Show every line in the entries below where the word "that" appears.
(Beginning of SUPPLIED ENTRIES)
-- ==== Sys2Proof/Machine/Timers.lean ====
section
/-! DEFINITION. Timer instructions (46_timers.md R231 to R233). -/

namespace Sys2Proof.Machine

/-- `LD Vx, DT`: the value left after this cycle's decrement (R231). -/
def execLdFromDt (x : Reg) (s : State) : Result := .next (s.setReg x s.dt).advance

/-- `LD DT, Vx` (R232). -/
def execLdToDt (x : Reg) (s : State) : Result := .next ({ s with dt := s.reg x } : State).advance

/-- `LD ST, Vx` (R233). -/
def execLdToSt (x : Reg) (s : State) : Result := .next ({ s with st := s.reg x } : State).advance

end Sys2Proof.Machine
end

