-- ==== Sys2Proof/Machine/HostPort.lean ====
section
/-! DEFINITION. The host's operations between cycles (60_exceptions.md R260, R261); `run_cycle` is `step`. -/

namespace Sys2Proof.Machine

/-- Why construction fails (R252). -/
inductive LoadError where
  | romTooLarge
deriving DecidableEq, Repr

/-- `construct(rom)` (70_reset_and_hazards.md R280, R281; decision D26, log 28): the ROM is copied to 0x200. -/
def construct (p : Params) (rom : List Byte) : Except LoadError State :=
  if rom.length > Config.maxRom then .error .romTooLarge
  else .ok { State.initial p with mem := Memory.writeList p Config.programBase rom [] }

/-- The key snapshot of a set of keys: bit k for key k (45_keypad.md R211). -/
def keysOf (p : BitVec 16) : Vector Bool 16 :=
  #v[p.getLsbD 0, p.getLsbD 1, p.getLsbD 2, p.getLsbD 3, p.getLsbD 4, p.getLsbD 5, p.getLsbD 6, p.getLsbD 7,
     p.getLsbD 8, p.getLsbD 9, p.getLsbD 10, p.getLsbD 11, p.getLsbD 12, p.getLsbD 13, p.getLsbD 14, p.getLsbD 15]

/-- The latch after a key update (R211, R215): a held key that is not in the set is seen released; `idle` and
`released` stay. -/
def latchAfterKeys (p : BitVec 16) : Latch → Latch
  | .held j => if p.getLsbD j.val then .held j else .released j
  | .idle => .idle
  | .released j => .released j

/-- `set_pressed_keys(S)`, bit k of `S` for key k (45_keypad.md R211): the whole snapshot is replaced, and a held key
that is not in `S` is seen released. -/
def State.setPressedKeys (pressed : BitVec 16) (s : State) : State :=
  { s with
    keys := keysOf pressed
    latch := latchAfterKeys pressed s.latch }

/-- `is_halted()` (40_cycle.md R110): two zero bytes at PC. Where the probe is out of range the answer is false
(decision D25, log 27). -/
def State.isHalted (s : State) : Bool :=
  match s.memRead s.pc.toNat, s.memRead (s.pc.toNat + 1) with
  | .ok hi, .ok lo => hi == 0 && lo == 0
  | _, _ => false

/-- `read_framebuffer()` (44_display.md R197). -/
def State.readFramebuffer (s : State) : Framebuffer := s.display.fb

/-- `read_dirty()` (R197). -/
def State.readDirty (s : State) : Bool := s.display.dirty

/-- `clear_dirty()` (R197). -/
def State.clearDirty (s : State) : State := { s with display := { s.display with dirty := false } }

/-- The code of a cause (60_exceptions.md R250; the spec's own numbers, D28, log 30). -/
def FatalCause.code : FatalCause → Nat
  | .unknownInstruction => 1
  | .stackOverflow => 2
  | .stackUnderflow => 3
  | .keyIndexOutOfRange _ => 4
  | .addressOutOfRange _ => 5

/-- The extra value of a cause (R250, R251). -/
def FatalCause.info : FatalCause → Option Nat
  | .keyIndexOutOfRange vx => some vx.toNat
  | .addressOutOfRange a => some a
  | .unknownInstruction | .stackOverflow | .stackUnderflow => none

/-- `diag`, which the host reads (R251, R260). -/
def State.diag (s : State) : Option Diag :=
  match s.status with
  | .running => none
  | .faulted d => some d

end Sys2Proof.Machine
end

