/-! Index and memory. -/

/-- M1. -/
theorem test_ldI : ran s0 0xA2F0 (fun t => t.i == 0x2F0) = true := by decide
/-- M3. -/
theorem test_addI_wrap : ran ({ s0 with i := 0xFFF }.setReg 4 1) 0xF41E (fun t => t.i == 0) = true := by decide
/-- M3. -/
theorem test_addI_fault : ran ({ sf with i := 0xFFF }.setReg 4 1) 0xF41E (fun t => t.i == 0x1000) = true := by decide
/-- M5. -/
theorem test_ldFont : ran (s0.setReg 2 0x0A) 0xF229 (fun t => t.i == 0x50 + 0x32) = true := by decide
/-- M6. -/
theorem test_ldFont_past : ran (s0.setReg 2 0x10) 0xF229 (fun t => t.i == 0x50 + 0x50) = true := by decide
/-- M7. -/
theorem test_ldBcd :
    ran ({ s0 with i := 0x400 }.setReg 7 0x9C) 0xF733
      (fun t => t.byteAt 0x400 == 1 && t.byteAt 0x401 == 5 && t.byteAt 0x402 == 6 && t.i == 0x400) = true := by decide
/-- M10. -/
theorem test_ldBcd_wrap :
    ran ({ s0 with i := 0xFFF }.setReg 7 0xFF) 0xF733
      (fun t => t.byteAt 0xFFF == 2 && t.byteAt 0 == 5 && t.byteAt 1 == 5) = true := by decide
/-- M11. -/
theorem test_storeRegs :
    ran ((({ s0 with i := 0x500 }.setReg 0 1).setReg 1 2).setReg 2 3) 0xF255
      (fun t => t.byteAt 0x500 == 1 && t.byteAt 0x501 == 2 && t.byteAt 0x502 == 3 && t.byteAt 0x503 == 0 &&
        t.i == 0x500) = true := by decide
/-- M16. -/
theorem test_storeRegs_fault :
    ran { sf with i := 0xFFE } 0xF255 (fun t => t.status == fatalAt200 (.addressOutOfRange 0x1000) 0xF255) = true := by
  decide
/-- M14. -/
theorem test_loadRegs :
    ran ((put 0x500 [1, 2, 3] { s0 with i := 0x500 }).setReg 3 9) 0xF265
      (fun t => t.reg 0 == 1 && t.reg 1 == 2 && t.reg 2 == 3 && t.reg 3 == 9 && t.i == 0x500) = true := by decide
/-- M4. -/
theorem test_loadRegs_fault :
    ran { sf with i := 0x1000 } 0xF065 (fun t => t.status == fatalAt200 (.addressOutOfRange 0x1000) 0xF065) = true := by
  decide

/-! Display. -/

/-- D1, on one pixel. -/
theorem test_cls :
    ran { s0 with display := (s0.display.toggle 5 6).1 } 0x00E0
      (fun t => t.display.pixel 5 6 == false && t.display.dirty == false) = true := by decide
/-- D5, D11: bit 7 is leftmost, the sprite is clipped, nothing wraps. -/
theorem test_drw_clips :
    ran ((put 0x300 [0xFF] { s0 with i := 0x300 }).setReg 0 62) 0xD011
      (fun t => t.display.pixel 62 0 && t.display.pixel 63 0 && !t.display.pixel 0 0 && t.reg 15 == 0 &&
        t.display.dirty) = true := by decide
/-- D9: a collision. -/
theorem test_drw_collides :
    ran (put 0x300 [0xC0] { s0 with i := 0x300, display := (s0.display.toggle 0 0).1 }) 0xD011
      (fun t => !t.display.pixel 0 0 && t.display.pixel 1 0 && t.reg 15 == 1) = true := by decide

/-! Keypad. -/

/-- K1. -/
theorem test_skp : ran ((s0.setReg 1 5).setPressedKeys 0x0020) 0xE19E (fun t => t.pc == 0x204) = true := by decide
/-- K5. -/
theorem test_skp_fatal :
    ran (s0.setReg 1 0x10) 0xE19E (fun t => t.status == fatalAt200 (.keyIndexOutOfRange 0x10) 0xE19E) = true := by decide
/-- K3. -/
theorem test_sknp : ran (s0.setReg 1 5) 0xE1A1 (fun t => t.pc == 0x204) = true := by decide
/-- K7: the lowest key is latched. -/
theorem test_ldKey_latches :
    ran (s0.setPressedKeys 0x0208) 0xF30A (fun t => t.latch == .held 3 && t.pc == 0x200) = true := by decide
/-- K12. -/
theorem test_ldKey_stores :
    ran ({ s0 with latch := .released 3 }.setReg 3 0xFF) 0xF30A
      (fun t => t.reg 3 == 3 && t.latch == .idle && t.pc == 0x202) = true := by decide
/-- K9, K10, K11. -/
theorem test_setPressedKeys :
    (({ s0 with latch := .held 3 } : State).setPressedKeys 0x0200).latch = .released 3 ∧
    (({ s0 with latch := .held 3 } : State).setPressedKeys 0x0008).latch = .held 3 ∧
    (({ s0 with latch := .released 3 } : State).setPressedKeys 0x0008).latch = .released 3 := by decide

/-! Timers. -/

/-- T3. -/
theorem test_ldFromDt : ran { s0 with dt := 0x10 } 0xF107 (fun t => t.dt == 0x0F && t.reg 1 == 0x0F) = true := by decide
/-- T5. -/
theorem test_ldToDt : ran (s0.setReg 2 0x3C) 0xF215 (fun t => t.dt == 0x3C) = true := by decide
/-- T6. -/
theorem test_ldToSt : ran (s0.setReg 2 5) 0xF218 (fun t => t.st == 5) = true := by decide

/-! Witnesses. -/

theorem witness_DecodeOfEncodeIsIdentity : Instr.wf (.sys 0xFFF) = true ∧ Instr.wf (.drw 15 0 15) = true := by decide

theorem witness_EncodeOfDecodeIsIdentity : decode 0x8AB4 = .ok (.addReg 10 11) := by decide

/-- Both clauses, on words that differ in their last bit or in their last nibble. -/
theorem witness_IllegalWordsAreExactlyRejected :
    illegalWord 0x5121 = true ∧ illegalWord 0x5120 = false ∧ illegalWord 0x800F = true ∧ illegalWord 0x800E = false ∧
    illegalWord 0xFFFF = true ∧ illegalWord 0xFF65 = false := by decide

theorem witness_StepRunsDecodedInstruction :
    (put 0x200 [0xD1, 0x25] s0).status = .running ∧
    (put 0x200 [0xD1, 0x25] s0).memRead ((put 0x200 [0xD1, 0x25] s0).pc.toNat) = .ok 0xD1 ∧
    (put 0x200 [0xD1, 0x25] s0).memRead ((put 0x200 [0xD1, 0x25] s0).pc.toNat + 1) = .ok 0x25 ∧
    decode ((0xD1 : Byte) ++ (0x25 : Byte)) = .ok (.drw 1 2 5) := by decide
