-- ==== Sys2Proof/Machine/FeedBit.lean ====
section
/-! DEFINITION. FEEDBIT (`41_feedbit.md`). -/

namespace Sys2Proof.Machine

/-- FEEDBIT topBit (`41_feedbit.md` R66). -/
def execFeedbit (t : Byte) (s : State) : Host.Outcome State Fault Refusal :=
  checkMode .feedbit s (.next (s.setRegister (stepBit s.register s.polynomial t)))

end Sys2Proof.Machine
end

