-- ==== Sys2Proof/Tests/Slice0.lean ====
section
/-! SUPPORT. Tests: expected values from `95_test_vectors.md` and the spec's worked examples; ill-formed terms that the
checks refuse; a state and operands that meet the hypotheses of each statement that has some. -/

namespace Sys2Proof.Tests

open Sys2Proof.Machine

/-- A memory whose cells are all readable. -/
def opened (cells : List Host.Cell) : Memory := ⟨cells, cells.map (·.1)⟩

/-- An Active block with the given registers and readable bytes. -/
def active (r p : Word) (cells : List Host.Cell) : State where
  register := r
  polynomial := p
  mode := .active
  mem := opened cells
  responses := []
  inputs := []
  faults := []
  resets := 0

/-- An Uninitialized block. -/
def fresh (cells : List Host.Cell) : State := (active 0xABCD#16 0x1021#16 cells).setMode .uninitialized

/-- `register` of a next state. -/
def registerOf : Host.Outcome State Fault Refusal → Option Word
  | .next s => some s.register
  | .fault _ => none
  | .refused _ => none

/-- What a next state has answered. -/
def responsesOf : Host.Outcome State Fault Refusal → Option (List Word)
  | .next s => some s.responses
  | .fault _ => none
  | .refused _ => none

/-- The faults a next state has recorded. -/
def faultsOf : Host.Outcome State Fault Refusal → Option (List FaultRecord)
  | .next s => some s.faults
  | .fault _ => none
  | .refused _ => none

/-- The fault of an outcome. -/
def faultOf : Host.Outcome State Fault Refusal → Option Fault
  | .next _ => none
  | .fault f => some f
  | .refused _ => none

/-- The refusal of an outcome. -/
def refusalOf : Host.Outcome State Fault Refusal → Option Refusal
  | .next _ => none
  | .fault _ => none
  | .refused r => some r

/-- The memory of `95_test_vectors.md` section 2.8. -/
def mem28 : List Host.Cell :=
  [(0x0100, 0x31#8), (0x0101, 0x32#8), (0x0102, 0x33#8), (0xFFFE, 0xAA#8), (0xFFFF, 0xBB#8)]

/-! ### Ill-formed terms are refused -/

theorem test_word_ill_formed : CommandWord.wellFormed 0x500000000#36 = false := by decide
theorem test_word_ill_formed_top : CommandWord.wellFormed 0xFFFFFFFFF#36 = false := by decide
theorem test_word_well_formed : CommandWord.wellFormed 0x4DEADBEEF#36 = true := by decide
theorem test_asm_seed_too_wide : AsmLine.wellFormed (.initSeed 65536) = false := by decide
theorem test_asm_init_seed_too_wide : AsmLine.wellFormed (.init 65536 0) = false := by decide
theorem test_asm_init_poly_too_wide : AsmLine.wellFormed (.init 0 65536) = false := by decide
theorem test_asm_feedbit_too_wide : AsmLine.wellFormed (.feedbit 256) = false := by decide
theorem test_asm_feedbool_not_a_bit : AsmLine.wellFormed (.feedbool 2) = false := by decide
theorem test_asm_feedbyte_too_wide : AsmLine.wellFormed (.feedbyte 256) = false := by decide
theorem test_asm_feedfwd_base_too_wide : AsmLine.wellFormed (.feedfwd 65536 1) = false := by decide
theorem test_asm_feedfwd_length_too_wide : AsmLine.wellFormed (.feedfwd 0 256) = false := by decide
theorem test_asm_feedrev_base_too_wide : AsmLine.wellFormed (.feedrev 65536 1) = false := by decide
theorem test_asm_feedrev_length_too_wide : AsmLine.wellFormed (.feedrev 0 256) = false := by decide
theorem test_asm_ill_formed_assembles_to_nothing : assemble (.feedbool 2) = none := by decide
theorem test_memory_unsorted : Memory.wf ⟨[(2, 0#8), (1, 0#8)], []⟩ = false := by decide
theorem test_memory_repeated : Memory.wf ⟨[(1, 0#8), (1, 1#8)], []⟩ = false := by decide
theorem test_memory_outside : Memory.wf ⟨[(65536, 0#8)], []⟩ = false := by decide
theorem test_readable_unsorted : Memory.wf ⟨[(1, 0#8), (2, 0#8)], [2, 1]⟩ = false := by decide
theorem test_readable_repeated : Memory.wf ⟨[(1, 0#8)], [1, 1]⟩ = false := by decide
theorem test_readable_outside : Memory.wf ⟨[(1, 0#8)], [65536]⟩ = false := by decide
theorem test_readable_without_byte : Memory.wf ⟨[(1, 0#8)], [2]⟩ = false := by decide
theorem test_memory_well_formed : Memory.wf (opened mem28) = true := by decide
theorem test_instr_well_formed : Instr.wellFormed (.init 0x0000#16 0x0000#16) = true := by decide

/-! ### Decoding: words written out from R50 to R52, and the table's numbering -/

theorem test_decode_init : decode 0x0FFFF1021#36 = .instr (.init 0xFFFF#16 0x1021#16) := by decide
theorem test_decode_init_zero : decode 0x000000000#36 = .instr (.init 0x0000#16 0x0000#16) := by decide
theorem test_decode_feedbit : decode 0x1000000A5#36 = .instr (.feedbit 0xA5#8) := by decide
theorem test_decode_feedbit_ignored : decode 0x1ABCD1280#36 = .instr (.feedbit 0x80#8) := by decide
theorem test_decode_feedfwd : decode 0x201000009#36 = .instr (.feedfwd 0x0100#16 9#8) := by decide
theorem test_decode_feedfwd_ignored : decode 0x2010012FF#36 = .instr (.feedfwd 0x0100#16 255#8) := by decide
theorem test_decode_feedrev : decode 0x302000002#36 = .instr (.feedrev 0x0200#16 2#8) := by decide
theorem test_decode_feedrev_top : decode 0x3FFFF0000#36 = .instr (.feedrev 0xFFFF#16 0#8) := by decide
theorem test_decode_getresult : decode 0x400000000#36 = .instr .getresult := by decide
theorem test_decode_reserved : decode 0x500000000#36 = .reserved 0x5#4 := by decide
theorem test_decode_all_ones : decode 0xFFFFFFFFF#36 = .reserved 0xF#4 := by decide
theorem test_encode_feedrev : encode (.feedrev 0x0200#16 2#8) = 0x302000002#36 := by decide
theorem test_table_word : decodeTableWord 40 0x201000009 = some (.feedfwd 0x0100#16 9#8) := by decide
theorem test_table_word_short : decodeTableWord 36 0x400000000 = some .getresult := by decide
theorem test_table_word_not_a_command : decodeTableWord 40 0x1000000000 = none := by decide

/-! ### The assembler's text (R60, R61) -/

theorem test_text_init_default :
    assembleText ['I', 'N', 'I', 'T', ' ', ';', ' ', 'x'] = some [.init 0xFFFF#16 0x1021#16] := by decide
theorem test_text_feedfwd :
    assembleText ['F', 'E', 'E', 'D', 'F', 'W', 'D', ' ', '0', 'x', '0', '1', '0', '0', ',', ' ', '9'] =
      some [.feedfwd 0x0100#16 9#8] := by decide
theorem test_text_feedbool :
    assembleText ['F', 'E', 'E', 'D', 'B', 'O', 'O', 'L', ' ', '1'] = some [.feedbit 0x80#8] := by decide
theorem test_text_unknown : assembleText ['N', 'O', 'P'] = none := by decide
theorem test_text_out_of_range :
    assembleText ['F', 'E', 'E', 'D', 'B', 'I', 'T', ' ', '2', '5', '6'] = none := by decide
(End of SUPPLIED ENTRIES)
» **TASK OUTPUT**:
/-- The latch after a key update (R211, R215): a held key that is not in the set is seen released; `idle` and
that is not in `S` is seen released. -/
/-- Both clauses, on words that differ in their last bit or in their last nibble. -/
/-! SUPPORT. Tests: expected values from `95_test_vectors.md` and the spec's worked examples; ill-formed terms that the
checks refuse; a state and operands that meet the hypotheses of each statement that has some. -/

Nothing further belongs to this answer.